Reference for all fine-tuning hyperparameters available in Expert mode on Qwen Cloud.
Hyperparameters control how the model learns during fine-tuning. In Simple mode, Qwen Cloud applies optimized defaults. In Expert mode, you can customize all parameters in the console or via API.
The parameters
Hyperparameters table
| Parameter | Default | Range | Description |
|---|---|---|---|
batch_size | 16 | 8 -- 1024 | Number of training examples processed in each step. Larger values improve stability but require more memory. |
learning_rate | 0.0001 | > 0 | Controls the magnitude of weight updates. Too high causes instability; too low slows convergence. |
n_epochs | 3 | 1 -- 200 | Number of complete passes through the training dataset. More epochs increase training time and cost. |
eval_steps | 50 | 1 -- 2147483647 | Number of training steps between validation evaluations. Lower values give more frequent metrics but slow training. |
lr_scheduler_type | Linear | Linear, Cosine, Inverse Sqrt | Strategy for adjusting learning rate during training. |
max_length | 32768 | 500 -- 32768 | Maximum token length for a single training example. Examples exceeding this length are discarded. |
warmup_ratio | 0.1 | 0 -- 1 | Proportion of total training steps used for learning rate warmup. Warmup helps stabilize early training. |
weight_decay | 0.01 | 0 -- 0.2 | L2 regularization strength. Helps prevent overfitting and maintains generalization. |
lora_rank | 64 | 8, 16, 32, 64, 128 | Rank of the LoRA adapter matrices. Higher values increase capacity but also compute cost. |
lora_alpha | 16 | 8, 16, 32, 64 | Scaling factor for LoRA updates. Controls the influence of the adapter relative to the base model. |
lora_dropout | 0.05 | 0 -- 0.2 | Dropout rate applied to LoRA layers. Helps prevent overfitting in the adapter weights. |
LoRA-specific parameters
The parameters lora_rank, lora_alpha, and lora_dropout are specific to the LoRA training method used by all fine-tuning jobs.
Tips for tuning
- Start with defaults.
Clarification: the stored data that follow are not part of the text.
-- ==== Sys2Proof/Machine/Asm.lean ====
section
/-! DEFINITION. The assembler forms of 30_encoding.md rules R84 and R85: program listings, their pseudo-instructions,
the inputs they stand for, and the source's two contracts as readings of a state. The block itself takes bytes; only
listings are text. -/

namespace Sys2Proof.Machine

/-- One item of a listing (rules R84, R85). -/
inductive AsmItem where
  /-- A command. -/
  | command (i : Instr)
  /-- `TEXP`: the point where the timer's event occurs; no command. -/
  | texp
  /-- `READ <register>`: a host read; it encodes to nothing. -/
  | read (r : HostReg)
  /-- `CYCLE <window>`: `LDWIN <window>`, `SPLIT`, `DECRYPT` (rule R85). -/
  | cycle (window : Bytes)
deriving DecidableEq, Repr

/-- What an item makes the agents do (rules R84, R85). -/
def AsmItem.inputs : AsmItem → List Input
  | .command i => [.frame (encode i)]
  | .texp => [.timer]
  | .read _ => []
  | .cycle w => [.frame (encode (.ldwin w)), .frame (encode .split), .frame (encode .decrypt)]

/-- What a listing makes the agents do, in its order. -/
def listingInputs (p : List AsmItem) : List Input := p.flatMap AsmItem.inputs

/-- A listing without its comments: from a semicolon to the end of the line (rule R84). -/
def withoutComments (inComment : Bool) : List Char → List Char
  | [] => []
  | c :: rest =>
    if c = '\n' then c :: withoutComments false rest
    else if inComment || c = ';' then withoutComments true rest
    else c :: withoutComments false rest

/-- The words of a listing, split at spaces, tabs and line ends; `word` is the word being read, backwards. -/
def splitWords (word : List Char) : List Char → List (List Char)
  | [] => if word.isEmpty then [] else [word.reverse]
  | c :: rest =>
    if c = ' ' || c = '\t' || c = '\n' || c = '\r' then
      (if word.isEmpty then [] else [word.reverse]) ++ splitWords [] rest
    else splitWords (c :: word) rest

/-- The words that begin an item (rules R84, R85). -/
inductive AsmWord where
  | ldkey | ldwin | split | decrypt | clr | texp | read | cycle
deriving DecidableEq, Repr

/-- Which word begins an item; no such word consists of hex digits only. -/
def asmWordOf (t : List Char) : Option AsmWord :=
  if t = "LDKEY".toList then some .ldkey
  else if t = "LDWIN".toList then some .ldwin
  else if t = "SPLIT".toList then some .split
  else if t = "DECRYPT".toList then some .decrypt
  else if t = "CLR".toList then some .clr
  else if t = "TEXP".toList then some .texp
  else if t = "READ".toList then some .read
  else if t = "CYCLE".toList then some .cycle
  else none

/-- The register names of rule R63. -/
def hostRegOf (t : List Char) : Option HostReg :=
  if t = "STATUS".toList then some .status
  else if t = "MBUS_START".toList then some .mbusStart
  else if t = "FRAME_LEN".toList then some .frameLen
  else if t = "SYS_TITLE".toList then some .sysTitle
  else if t = "FRAME_CTR".toList then some .frameCtr
  else if t = "CT_LEN".toList then some .ctLen
  else if t = "APDU_LEN".toList then some .apduLen
  else if t = "APDU".toList then some .apdu
  else none

/-- The items of a listing's words, each with the words of its operand, and the words left over in front of the
first item. -/
def groupWords : List (List Char) → List (List Char) × List (AsmWord × List (List Char))
  | [] => ([], [])
  | t :: rest =>
    let (operand, items) := groupWords rest
    match asmWordOf t with
    | some k => ([], (k, operand) :: items)
    | none => (t :: operand, items)

/-- The windows defined beside a program, by name (rule R84, `LDWIN @name`). -/
abbrev WindowNames := List (List Char × Bytes)

/-- An operand in hex, in which spaces and line breaks are ignored, or `@name` (rule R84). -/
def asmBytes (names : WindowNames) (operand : List (List Char)) : Option Bytes :=
  match operand with
  | [('@' :: name)] => names.lookup name
  | ws => parseHex ws.flatten

/-- One item from its word and operand; `none` where the operand does not fit. -/
def asmItemOf (names : WindowNames) : AsmWord × List (List Char) → Option AsmItem
  | (.ldkey, ws) => (parseHex ws.flatten).bind fun b => if b.length = Config.keyLen then some (.command (.ldkey b)) else none
  | (.ldwin, ws) =>
    (asmBytes names ws).bind fun b => if b.length = Config.windowLen then some (.command (.ldwin b)) else none
  | (.split, []) => some (.command .split)
  | (.decrypt, []) => some (.command .decrypt)
  | (.clr, []) => some (.command .clr)
  | (.texp, []) => some .texp
  | (.read, [r]) => (hostRegOf r).map .read
  | (.cycle, ws) => (asmBytes names ws).bind fun b => if b.length = Config.windowLen then some (.cycle b) else none
  | _ => none

/-- A listing as items; `none` where a line is none of the forms of rules R84 and R85. -/
def assemble (names : WindowNames) (text : List Char) : Option (List AsmItem) :=
  match groupWords (splitWords [] (withoutComments false text)) with
  | ([], items) => items.mapM (asmItemOf names)
  | _ => none

/-- The line of a command (rule R84). -/
def renderInstr : Instr → List Char
  | .ldkey data => "LDKEY ".toList ++ hexText data
  | .ldwin data => "LDWIN ".toList ++ hexText data
  | .split => "SPLIT".toList
  | .decrypt => "DECRYPT".toList
  | .clr => "CLR".toList

/-- The result of the contract `split(w)`, read after `LDWIN w` and `SPLIT`: the envelope if `PHASE` is ENVELOPE,
`FrameInvalid` if `ERR` is FRAME_INVALID (rule R85). -/
def splitContract (s : State) : Option (Except CycleError Envelope) :=
  if s.phase = .envelope then
    match s.mbusStart, s.frameLen, s.sysTitle, s.frameCtr, s.ctLen with
    | some m, some l, some t, some c, some n => some (.ok ⟨m, l, t, c, n⟩)
    | _, _, _, _, _ => none
  else if s.err = .frameInvalid then some (.error .frameInvalid)
  else none

/-- The result of the contract `decrypt(...)`, read after `DECRYPT`: the APDU if `PHASE` is DONE, `DecryptError` if
`ERR` is DECRYPT_LEN or DECRYPT_TAG (rule R85). -/
def decryptContract (s : State) : Option (Except CycleError Bytes) :=
  if s.phase = .done then s.apdu.map .ok
  else
    match s.err with
    | .decryptLen => some (.error (.decryptError .len))
    | .decryptTag => some (.error (.decryptError .tag))
    | _ => none

end Sys2Proof.Machine
end

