-- ==== Sys2Proof/Certificates/Slice0/Obligations.lean ====
section
/-! DEFINITION. The statements for the provers, in the order of OBLIGATIONS.json. -/

open Sys2Proof Sys2Proof.Machine

/-! ## Reset and the agents' steps -/

/-- R39: the reset input, in every state, leaves exactly the table, the timer stopped and `OUT` unchanged, and nothing
of the state before it but `OUT` (and what the agents do next) reaches the state after it. -/
def Obligations.ResetInputClearsEverything : Prop :=
  (∀ (s : State) (rest : List Input), s.inputs = .reset :: rest →
    ∃ t, step s = .next t ∧ t.phase = .idle ∧ t.key = none ∧ t.win = none ∧ t.mbusStart = none ∧ t.frameLen = none ∧
      t.sysTitle = none ∧ t.frameCtr = none ∧ t.ctLen = none ∧ t.apdu = none ∧ t.apduLen = none ∧ t.getresp = false ∧
      t.err = .none ∧ t.cstat = .ok ∧ t.status = 0x0000#16 ∧ timerExpiry t = .fault .timerNotEnabled ∧
      t.out = s.out ∧ t.inputs = rest) ∧
  (∀ (s s' : State) (rest : List Input), s.inputs = .reset :: rest → s'.inputs = .reset :: rest → s.out = s'.out →
    step s = step s')

/-- The state after reset is the table of R39 with an empty trace and no inputs; the last two are the model's choice
(log entry 12). -/
def Obligations.ResetStateIsTheTable : Prop :=
  State.reset = ⟨.idle, none, none, none, none, none, none, none, none, none, false, .none, .ok, [], []⟩ ∧
    State.reset.status = 0x0000#16

/-- A step runs the command that the presented frame decodes to, on the state with that frame taken off the list. -/
def Obligations.StepRunsDecodedFrame : Prop :=
  ∀ (s : State) (f : Bytes) (rest : List Input) (i : Instr), s.inputs = .frame f :: rest → decode f = .ok i →
    step s = exec i { s with inputs := rest }

/-- How the agents' inputs are taken (log entries 1 to 3): a timer input is `TEXP`, which ends the pause in RECOVER and
is no step anywhere else; without inputs the live timer acts in RECOVER and the block waits in every other phase. -/
def Obligations.TimerStepsOnlyInRecover : Prop :=
  (∀ (s : State) (rest : List Input), s.inputs = .timer :: rest → s.phase = .recover →
    step s = .next { s with inputs := rest, out := s.out ++ [.resyncReq], phase := .idle }) ∧
  (∀ (s : State) (rest : List Input), s.inputs = .timer :: rest → s.phase ≠ .recover →
    step s = .fault .timerNotEnabled) ∧
  (∀ s : State, s.inputs = [] → s.phase = .recover →
    step s = .next { s with out := s.out ++ [.resyncReq], phase := .idle }) ∧
  (∀ s : State, s.inputs = [] → s.phase ≠ .recover → step s = .next s)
The default values work well for most use cases. Only adjust parameters if your initial results are unsatisfactory.
- Adjust learning rate carefully. If training loss does not decrease, try increasing the learning rate. If loss is unstable or spikes, reduce it.
- Monitor validation metrics. Use the Metrics tab on the job detail page to watch for overfitting -- when validation loss increases while training loss continues to decrease.
- Increase epochs for small datasets. With fewer training examples, more epochs give the model additional passes to learn patterns.
- Use warmup for large learning rates. Setting
warmup_ratioto 0.05 -- 0.1 helps avoid early training instability.